■ DIRECTIONS ■
Where the line with "structure PerPin (α : Type) where" appears below, start writing out lines exactly, and finish with the line with "with sck := a", which is included; write out nothing else.

□ □ □ □

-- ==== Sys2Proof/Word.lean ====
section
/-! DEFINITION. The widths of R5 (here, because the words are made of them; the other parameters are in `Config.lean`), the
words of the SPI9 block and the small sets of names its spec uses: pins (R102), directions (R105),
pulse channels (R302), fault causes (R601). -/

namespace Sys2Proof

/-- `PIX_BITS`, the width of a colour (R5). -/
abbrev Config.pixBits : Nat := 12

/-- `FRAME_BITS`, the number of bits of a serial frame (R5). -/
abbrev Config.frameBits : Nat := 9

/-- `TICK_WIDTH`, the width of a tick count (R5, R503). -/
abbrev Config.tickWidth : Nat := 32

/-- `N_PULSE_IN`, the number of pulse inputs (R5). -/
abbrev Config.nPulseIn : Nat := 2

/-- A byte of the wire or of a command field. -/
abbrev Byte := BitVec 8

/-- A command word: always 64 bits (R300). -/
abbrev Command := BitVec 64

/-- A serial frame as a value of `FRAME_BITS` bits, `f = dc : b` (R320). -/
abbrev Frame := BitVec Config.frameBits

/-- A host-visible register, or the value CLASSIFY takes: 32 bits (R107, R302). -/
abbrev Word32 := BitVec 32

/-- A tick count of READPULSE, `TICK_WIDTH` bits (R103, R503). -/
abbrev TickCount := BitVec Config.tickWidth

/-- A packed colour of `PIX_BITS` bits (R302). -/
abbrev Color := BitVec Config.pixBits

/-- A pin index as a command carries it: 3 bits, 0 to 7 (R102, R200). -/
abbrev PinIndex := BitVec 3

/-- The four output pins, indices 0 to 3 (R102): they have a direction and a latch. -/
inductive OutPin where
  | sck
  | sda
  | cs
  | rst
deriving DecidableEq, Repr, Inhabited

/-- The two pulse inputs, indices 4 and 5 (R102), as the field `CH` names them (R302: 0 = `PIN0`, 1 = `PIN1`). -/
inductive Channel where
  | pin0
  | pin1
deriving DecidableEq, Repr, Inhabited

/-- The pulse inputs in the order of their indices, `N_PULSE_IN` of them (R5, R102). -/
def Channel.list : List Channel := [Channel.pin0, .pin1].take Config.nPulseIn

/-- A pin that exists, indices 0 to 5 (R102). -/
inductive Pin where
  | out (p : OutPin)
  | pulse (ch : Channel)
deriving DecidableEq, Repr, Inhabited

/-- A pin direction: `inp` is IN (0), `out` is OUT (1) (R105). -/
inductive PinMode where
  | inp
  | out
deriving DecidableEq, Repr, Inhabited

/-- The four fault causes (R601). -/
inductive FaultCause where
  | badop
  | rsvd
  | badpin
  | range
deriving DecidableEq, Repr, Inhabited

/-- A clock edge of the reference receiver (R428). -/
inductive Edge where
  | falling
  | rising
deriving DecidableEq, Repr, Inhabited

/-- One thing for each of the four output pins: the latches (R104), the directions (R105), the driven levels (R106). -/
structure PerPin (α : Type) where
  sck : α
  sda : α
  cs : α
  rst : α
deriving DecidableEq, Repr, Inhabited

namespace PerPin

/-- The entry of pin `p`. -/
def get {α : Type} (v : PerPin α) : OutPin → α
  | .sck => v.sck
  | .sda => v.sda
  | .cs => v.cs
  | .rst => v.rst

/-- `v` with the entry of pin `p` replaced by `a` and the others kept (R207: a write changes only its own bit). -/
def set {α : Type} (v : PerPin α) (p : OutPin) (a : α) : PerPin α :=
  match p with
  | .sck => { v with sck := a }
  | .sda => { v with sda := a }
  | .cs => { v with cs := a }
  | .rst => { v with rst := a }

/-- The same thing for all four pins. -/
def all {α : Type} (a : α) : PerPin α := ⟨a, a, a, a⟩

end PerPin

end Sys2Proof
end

□ □ □ □

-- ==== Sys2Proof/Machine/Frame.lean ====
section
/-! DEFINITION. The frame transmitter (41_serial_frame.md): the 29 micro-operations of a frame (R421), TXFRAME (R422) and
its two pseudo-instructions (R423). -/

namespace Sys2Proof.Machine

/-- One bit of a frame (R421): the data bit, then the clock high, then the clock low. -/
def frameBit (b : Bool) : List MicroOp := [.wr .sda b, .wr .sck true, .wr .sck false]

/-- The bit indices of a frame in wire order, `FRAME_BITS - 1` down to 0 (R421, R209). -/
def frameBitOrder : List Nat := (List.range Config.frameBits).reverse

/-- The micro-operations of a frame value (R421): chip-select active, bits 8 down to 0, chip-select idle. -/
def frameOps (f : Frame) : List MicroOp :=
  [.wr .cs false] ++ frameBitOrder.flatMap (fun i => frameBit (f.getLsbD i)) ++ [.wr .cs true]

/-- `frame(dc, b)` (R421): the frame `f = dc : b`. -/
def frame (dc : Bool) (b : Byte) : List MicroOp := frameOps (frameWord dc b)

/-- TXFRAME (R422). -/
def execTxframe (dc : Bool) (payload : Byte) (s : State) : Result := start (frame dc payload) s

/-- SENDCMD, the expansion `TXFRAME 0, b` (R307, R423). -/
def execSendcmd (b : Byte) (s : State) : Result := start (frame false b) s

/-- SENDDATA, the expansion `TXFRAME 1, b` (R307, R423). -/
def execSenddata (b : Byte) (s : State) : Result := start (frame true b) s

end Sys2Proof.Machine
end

□ □ □ □

■ SOLVED EXERCISE ■
structure PerPin (α : Type) where
  sck : α
  sda : α
  cs : α
  rst : α
deriving DecidableEq, Repr, Inhabited

namespace PerPin

/-- The entry of pin `p`. -/
def get {α : Type} (v : PerPin α) : OutPin → α
  | .sck => v.sck
  | .sda => v.sda
  | .cs => v.cs
  | .rst => v.rst

/-- `v` with the entry of pin `p` replaced by `a` and the others kept (R207: a write changes only its own bit). -/
def set {α : Type} (v : PerPin α) (p : OutPin) (a : α) : PerPin α :=
  match p with
  | .sck => { v with sck := a }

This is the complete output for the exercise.